PROBLEM TO WORK ON — The response should be the lines of the data, starting at the first and ending at the one that contains "def F.hifPortCfg_max_rate : Fld", copied without change.

BEGIN

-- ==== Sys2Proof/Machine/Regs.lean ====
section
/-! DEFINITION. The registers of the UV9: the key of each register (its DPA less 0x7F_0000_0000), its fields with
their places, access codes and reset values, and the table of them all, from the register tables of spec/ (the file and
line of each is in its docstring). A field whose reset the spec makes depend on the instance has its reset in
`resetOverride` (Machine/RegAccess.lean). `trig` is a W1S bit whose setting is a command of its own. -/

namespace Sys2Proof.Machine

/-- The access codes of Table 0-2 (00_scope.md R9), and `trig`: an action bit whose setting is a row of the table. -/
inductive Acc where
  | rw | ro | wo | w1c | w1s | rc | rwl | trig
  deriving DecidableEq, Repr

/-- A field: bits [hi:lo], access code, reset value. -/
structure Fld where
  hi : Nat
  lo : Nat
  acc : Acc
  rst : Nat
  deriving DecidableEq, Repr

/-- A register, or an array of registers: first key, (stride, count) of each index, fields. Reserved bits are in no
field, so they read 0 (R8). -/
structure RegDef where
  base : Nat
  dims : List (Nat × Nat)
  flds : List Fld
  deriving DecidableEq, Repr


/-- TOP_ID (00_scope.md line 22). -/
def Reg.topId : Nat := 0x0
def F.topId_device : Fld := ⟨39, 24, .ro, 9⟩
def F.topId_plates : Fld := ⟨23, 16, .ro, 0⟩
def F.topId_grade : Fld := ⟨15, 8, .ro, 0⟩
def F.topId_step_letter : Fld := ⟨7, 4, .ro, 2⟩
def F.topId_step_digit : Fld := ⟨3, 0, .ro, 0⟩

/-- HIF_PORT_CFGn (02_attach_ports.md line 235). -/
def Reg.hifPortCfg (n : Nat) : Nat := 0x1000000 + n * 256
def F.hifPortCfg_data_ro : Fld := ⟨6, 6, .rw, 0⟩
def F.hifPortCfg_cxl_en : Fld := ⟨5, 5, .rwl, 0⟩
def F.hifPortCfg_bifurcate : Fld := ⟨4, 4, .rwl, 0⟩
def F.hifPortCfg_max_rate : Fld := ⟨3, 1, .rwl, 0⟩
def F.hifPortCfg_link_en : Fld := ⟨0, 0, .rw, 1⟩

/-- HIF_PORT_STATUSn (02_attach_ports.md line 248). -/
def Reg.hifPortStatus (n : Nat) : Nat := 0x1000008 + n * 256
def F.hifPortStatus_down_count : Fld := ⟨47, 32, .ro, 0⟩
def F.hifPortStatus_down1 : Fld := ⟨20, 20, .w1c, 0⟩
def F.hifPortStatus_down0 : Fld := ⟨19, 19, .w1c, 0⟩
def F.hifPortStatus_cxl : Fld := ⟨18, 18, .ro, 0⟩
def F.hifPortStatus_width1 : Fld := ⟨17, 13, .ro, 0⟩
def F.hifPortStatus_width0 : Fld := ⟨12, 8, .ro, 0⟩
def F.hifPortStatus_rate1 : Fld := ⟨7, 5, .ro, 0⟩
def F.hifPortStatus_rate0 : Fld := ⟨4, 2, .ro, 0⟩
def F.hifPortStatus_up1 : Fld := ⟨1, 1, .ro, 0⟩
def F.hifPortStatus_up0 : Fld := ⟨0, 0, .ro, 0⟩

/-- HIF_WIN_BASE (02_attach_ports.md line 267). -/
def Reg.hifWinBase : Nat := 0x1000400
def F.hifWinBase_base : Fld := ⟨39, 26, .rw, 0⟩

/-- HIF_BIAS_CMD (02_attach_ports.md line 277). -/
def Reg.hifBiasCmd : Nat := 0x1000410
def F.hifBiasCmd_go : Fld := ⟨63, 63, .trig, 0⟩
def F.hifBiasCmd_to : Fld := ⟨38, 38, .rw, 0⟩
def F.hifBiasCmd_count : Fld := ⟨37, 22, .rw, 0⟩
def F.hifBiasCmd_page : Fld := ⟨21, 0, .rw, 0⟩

END

RESPONSE BOX —
-- ==== Sys2Proof/Machine/Regs.lean ====
section
/-! DEFINITION. The registers of the UV9: the key of each register (its DPA less 0x7F_0000_0000), its fields with
their places, access codes and reset values, and the table of them all, from the register tables of spec/ (the file and
line of each is in its docstring). A field whose reset the spec makes depend on the instance has its reset in
`resetOverride` (Machine/RegAccess.lean). `trig` is a W1S bit whose setting is a command of its own. -/

namespace Sys2Proof.Machine

/-- The access codes of Table 0-2 (00_scope.md R9), and `trig`: an action bit whose setting is a row of the table. -/
inductive Acc where
  | rw | ro | wo | w1c | w1s | rc | rwl | trig
  deriving DecidableEq, Repr

/-- A field: bits [hi:lo], access code, reset value. -/
structure Fld where
  hi : Nat
  lo : Nat
  acc : Acc
  rst : Nat
  deriving DecidableEq, Repr

/-- A register, or an array of registers: first key, (stride, count) of each index, fields. Reserved bits are in no
field, so they read 0 (R8). -/
structure RegDef where
  base : Nat
  dims : List (Nat × Nat)
  flds : List Fld
  deriving DecidableEq, Repr


/-- TOP_ID (00_scope.md line 22). -/
def Reg.topId : Nat := 0x0
def F.topId_device : Fld := ⟨39, 24, .ro, 9⟩
def F.topId_plates : Fld := ⟨23, 16, .ro, 0⟩
def F.topId_grade : Fld := ⟨15, 8, .ro, 0⟩
def F.topId_step_letter : Fld := ⟨7, 4, .ro, 2⟩
def F.topId_step_digit : Fld := ⟨3, 0, .ro, 0⟩

/-- HIF_PORT_CFGn (02_attach_ports.md line 235). -/
def Reg.hifPortCfg (n : Nat) : Nat := 0x1000000 + n * 256
def F.hifPortCfg_data_ro : Fld := ⟨6, 6, .rw, 0⟩
def F.hifPortCfg_cxl_en : Fld := ⟨5, 5, .rwl, 0⟩
def F.hifPortCfg_bifurcate : Fld := ⟨4, 4, .rwl, 0⟩
def F.hifPortCfg_max_rate : Fld := ⟨3, 1, .rwl, 0⟩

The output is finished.